■ **Goal of the exercise**
Could you copy out every line of the data where the word "notEightBytes" occurs?
==== Data for review
-- ==== Sys2Proof/Tests/Slice0.lean ====
section
/-! SUPPORT. Tests: expected values are those of spec/95_test_vectors.md (vector named) or worked out by
hand from the rule cited. The witnesses show states and operands that meet a statement's hypotheses. -/

namespace Sys2Proof.Tests

open Sys2Proof Sys2Proof.Machine Sys2Proof.Safety

/-! ### Small states -/

/-- The state of `phase` and `need` with version 3 pinned. -/
def pinned3 (p : Phase) (need : BitVec 24) : State :=
  { State.reset with phase := p, need := need, verValid := true, ver := 3 }

/-- The same with version 2 pinned. -/
def pinned2 (p : Phase) (need : BitVec 24) : State :=
  { State.reset with phase := p, need := need, verValid := true, ver := 2 }

/-- `s` with `e` to come next. -/
def withEvent (e : Event) (s : State) : State := { s with events := [e] }

/-- `s` with `b` waiting on the supply port. -/
def waiting (b : Bytes) (s : State) : State := { s with supplyPort := [b] }

/-- BODY with the header word `w` in flight and `e` to come. -/
def inBody (w : BitVec 64) (e : Event) : State :=
  { pinned3 .body (lengthField w) with hdrReg := w, events := [e] }

/-- BUSY with version 3, the KV unit in state `k` on the buffer `d` at offset `pos`. -/
def busyKv (k : KvState) (d : Bytes) (pos : Nat) : State :=
  { pinned3 .busy 0 with
    hdrReg := 0x8003000200000000, kvState := k, kvW := .four, kvBuf := d, kvPos := pos, kvRem := 1 }

/-- What a host sees of an outcome: STATUS, NEED_R and the outputs so far. -/
def seen : Result → Option (BitVec 32 × BitVec 32 × List Output)
  | .next s => some (statusView s, needView s, s.outputs)
  | .fault _ | .refused _ => none

/-- The refusal an outcome is, if it is one. -/
def refusal : Result → Option Refusal
  | .refused r => some r
  | .next _ | .fault _ => none

/-- A field of the next state, if there is one. -/
def field {α : Type} (f : State → α) : Result → Option α
  | .next s => some (f s)
  | .fault _ | .refused _ => none

/-- The bytes of KV-01. -/
def kv01 : Bytes :=
  [0x00, 0x00, 0x00, 0x01, 0x00, 0x00, 0x00, 0x05, 0x3A, 0x68, 0x6F, 0x73, 0x74,
   0x00, 0x00, 0x00, 0x07, 0x65, 0x78, 0x61, 0x6D, 0x70, 0x6C, 0x65]

/-- "host", ":host" and "example". -/
def host : Bytes := [0x68, 0x6F, 0x73, 0x74]
def colonHost : Bytes := [0x3A, 0x68, 0x6F, 0x73, 0x74]
def exampleText : Bytes := [0x65, 0x78, 0x61, 0x6D, 0x70, 0x6C, 0x65]

/-! ### Well-formedness (R86, R87) -/

theorem test_wf_refuses_listed_types :
    listedTypes.all (fun t => !(Instr.unknown 3 t 0 0).wf) = true := by decide

theorem test_wf_accepts_unlisted_types :
    (Instr.unknown 3 0x000A 0 0).wf = true ∧ (Instr.unknown 3 0x0000 0 0).wf = true ∧
      (Instr.unknown 3 0xEFFF 0 0).wf = true ∧ (Instr.unknown 3 0xF001 0 0).wf = true := by decide

/-! ### Decoding: words written out from R81 to R83, R87 and H-01 to H-16 -/

theorem test_decode_data_h03 :
    decode [0x7F, 0xFF, 0xFF, 0xFF, 0x02, 0x00, 0x00, 0x00] = .ok (.data 0x7FFFFFFF 0x02 0) := by
  decide

theorem test_decode_data_h14 :
    decode [0x00, 0x00, 0x00, 0x01, 0x00, 0xFF, 0xFF, 0xFF] = .ok (.data 1 0 0xFFFFFF) := by decide

theorem test_decode_synStream_h06 :
    decode [0x81, 0x02, 0x00, 0x01, 0x00, 0x00, 0x00, 0x0A] = .ok (.synStream 258 0 10) := by decide

theorem test_decode_synStream_h16 :
    decode [0x80, 0x03, 0x00, 0x01, 0x03, 0x00, 0x00, 0x0A] = .ok (.synStream 3 0x03 10) := by decide

theorem test_decode_synReply :
    decode [0x80, 0x03, 0x00, 0x02, 0x01, 0x00, 0x00, 0x07] = .ok (.synReply 3 0x01 7) := by decide

theorem test_decode_rstStream :
    decode [0x80, 0x03, 0x00, 0x03, 0x00, 0x00, 0x00, 0x08] = .ok (.rstStream 3 0 8) := by decide

theorem test_decode_settings :
    decode [0x80, 0x02, 0x00, 0x04, 0x01, 0x00, 0x00, 0x0C] = .ok (.settings 2 0x01 12) := by decide

theorem test_decode_noop_h09 :
    decode [0x80, 0x02, 0x00, 0x05, 0xFF, 0x00, 0x00, 0x01] = .ok (.noop 2 0xFF 1) := by decide

theorem test_decode_ping_h01 :
    decode [0x80, 0x03, 0x00, 0x06, 0x00, 0x00, 0x00, 0x04] = .ok (.ping 3 0 4) := by decide

theorem test_decode_goaway :
    decode [0x80, 0x03, 0x00, 0x07, 0x00, 0x01, 0x02, 0x03] = .ok (.goaway 3 0 0x010203) := by decide

theorem test_decode_headers :
    decode [0x80, 0x02, 0x00, 0x08, 0x00, 0x00, 0x00, 0x08] = .ok (.headers 2 0 8) := by decide

theorem test_decode_windowUpdate_h15 :
    decode [0x80, 0x02, 0x00, 0x09, 0x00, 0x00, 0x00, 0x08] = .ok (.windowUpdate 2 0 8) := by decide

theorem test_decode_xForwarded_h07 :
    decode [0x80, 0x03, 0xF0, 0x00, 0x00, 0x00, 0x00, 0x07] = .ok (.xForwarded 3 0 7) := by decide

theorem test_decode_unknown_h02_h08 :
    decode [0xFF, 0xFF, 0xFF, 0xFF, 0xFF, 0xFF, 0xFF, 0xFF] = .ok (.unknown 0x7FFF 0xFFFF 0xFF 0xFFFFFF)
      ∧ decode [0x80, 0x00, 0x00, 0x00, 0x00, 0x00, 0x00, 0x00] = .ok (.unknown 0 0 0 0) := by decide

/-- H-11 to H-13: the neighbours of the listed types. -/
theorem test_decode_unknown_h11_h12_h13 :
    decode [0x80, 0x03, 0x00, 0x0A, 0x00, 0x00, 0x00, 0x00] = .ok (.unknown 3 0x000A 0 0) ∧
      decode [0x80, 0x03, 0xEF, 0xFF, 0x00, 0x00, 0x00, 0x00] = .ok (.unknown 3 0xEFFF 0 0) ∧
      decode [0x80, 0x03, 0xF0, 0x01, 0x00, 0x00, 0x00, 0x00] = .ok (.unknown 3 0xF001 0 0) := by decide

theorem test_decode_refuses_seven_and_nine_bytes :
    decode [0x80, 0x03, 0x00, 0x06, 0x00, 0x00, 0x00] = .error (.notEightBytes 7) ∧
      decode [0x80, 0x03, 0x00, 0x06, 0x00, 0x00, 0x00, 0x04, 0x00] = .error (.notEightBytes 9) := by
  decide

theorem test_decodeTableWord :
    decodeTableWord 64 0x8003000600000004 = some (.ping 3 0 4) ∧
      decodeTableWord 64 0x0000000180123456 = some (.data 1 0x80 0x123456) ∧
      decodeTableWord 64 0x8003F00000000000 = some (.xForwarded 3 0 0) := by decide

/-- The round-trip examples after H-16 (R95, R119). -/
theorem test_header_literals :
    assembleCtrl 258 1 0 10 = some [0x81, 0x02, 0x00, 0x01, 0x00, 0x00, 0x00, 0x0A] ∧
      assembleData 0x7FFFFFFF 2 0 = some [0x7F, 0xFF, 0xFF, 0xFF, 0x02, 0x00, 0x00, 0x00] := by decide

/-! ### One step, phase HDR -/

theorem test_reset_views : statusView State.reset = 0 ∧ needView State.reset = 0x01000008 := by decide

/-- P1, step 1. -/
theorem test_ping_header :
    seen (step (withEvent (.supply [0x80, 0x03, 0x00, 0x06, 0x00, 0x00, 0x00, 0x04]) State.reset)) =
      some (0x00000309, 0x01000004, []) := by decide

/-- C-01. -/
theorem test_version1_is_fatal :
    seen (step (withEvent (.supply [0x80, 0x01, 0x00, 0x06, 0x00, 0x00, 0x00, 0x04]) State.reset)) =
      some (0x00000014, 0x00000000, [.fail (.unsupportedVersion 1)]) := by decide

/-- C-02. -/
theorem test_version_0x7FFF_is_fatal :
    seen (step (withEvent (.supply [0xFF, 0xFF, 0x00, 0x06, 0x00, 0x00, 0x00, 0x04]) State.reset)) =
      some (0x00000014, 0x00000000, [.fail (.unsupportedVersion 0x7FFF)]) := by decide

/-- C-04. -/
theorem test_unknown_with_version7_is_fatal :
    seen (step (withEvent (.supply [0x80, 0x07, 0x00, 0x12, 0x00, 0x00, 0x00, 0x02]) State.reset)) =
      some (0x00000014, 0x00000000, [.fail (.unsupportedVersion 7)]) := by decide

/-- C-05: another version after the pin. -/
theorem test_noop_recheck_mismatch :
    seen (step (withEvent (.supply [0x80, 0x02, 0x00, 0x05, 0x00, 0x00, 0x00, 0x00]) (pinned3 .hdr 8))) =
      some (0x0000031C, 0x00000000, [.fail (.unsupportedVersion 2)]) := by decide

/-- C-06: the same with VERSION_RECHECK = false. -/
theorem test_no_recheck :
    statusView (supplyHeader false (.noop 2 0 0) (pinned3 .hdr 8)) = 0x00000309 ∧
      needView (supplyHeader false (.noop 2 0 0) (pinned3 .hdr 8)) = 0x01000000 := by decide

/-- C-07: a data header pins nothing. -/
theorem test_data_header :
    seen (step (withEvent (.supply [0x00, 0x00, 0x00, 0x01, 0x00, 0x00, 0x00, 0x02]) State.reset)) =
      some (0x00000001, 0x01000002, []) := by decide

/-- C-11. -/
theorem test_data_maximum_length :
    seen (step (withEvent (.supply [0x00, 0x00, 0x00, 0x01, 0x00, 0xFF, 0xFF, 0xFF]) State.reset)) =
      some (0x00000001, 0x01FFFFFF, []) := by decide

/-- C-12. -/
theorem test_wrong_length_is_refused :
    refusal (step (withEvent (.supply [0x80, 0x03, 0x00, 0x06, 0x00, 0x00, 0x00]) State.reset)) =
        some .wrongLengthSupply ∧
      refusal (step (inBody 0x8003000600000004 (.supply [0x00, 0x00, 0x00, 0x2A, 0x00]))) =
        some .wrongLengthSupply := by decide

/-- The header word of SYN_REPLY, placed where the next step takes it, is run by it (P2, step 1). -/
theorem test_withFetchWord :
    seen (step (State.reset.withFetchWord 64 0x8003000200000007)) = some (0x00000309, 0x01000007, []) := by
  decide

/-! ### One step, phase BODY -/

/-- S-02. -/
theorem test_data_body :
    seen (step (inBody 0x0000000501000003 (.supply [0x61, 0x62, 0x63]))) =
      some (0x00000308, 0x01000008, [.emit (.data 5 true false [0x61, 0x62, 0x63])]) := by decide

/-- C-10: flag bits 7 to 2 are ignored. -/
theorem test_data_high_flags_ignored :
    seen (step (inBody 0x00000009FC000001 (.supply [0x00]))) =
      some (0x00000308, 0x01000008, [.emit (.data 9 false false [0x00])]) := by decide

/-- C-09. -/
theorem test_noop_body :
    seen (step (inBody 0x8003000500000002 (.supply [0xAA, 0xBB]))) =
      some (0x00000308, 0x01000008, [.emit .noop]) := by decide

/-- S-03, C-03. -/
theorem test_unknown_body :
    seen (step (inBody 0x8003001200000002 (.supply [0xDE, 0xAD]))) =
      some (0x00000308, 0x01000008, [.emit (.unknown 0x0012 [0xDE, 0xAD])]) := by decide

/-- The record HDR_DECODE gives of a version-3 header with flags 0 (R110). -/
def record3 (type : BitVec 16) (length : BitVec 24) : FrameHeader :=
  { control := true, version := some 3, type := some type, id := none, flags := 0, length := length }

/-- P1, step 2. -/
theorem test_ping_body :
    seen (step (inBody 0x8003000600000004 (.supply [0x00, 0x00, 0x00, 0x2A]))) =
      some (0x0000030A, 0x00000000, [.dispatch .ping (record3 6 4) [0x00, 0x00, 0x00, 0x2A] (some 3)]) := by
  decide

/-- P2, step 2. -/
theorem test_synReply_body :
    seen (step (inBody 0x8003000200000007 (.supply [0x00, 0x00, 0x00, 0x01, 0x11, 0x22, 0x33]))) =
      some (0x0000030A, 0x00000000,
        [.dispatch .synReply (record3 2 7) [0x00, 0x00, 0x00, 0x01, 0x11, 0x22, 0x33] (some 3)]) := by
  decide

/-- P3, step 2. -/
theorem test_rstStream_body :
    seen (step (inBody 0x8003000300000007 (.supply [0x00, 0x00, 0x00, 0x01, 0x00, 0x00, 0x00]))) =
      some (0x0000030A, 0x00000000,
        [.dispatch .rstStream (record3 3 7) [0x00, 0x00, 0x00, 0x01, 0x00, 0x00, 0x00] (some 3)]) := by
  decide

/-- P6, step 2. -/
theorem test_headers_body :
    seen (step (inBody 0x8003000800000006 (.supply [0x00, 0x00, 0x00, 0x09, 0x99, 0x99]))) =
      some (0x0000030A, 0x00000000,
        [.dispatch .headers (record3 8 6) [0x00, 0x00, 0x00, 0x09, 0x99, 0x99] (some 3)]) := by decide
========
■ **Reply to the exercise**
    decode [0x80, 0x03, 0x00, 0x06, 0x00, 0x00, 0x00] = .error (.notEightBytes 7) ∧
      decode [0x80, 0x03, 0x00, 0x06, 0x00, 0x00, 0x00, 0x04, 0x00] = .error (.notEightBytes 9) := by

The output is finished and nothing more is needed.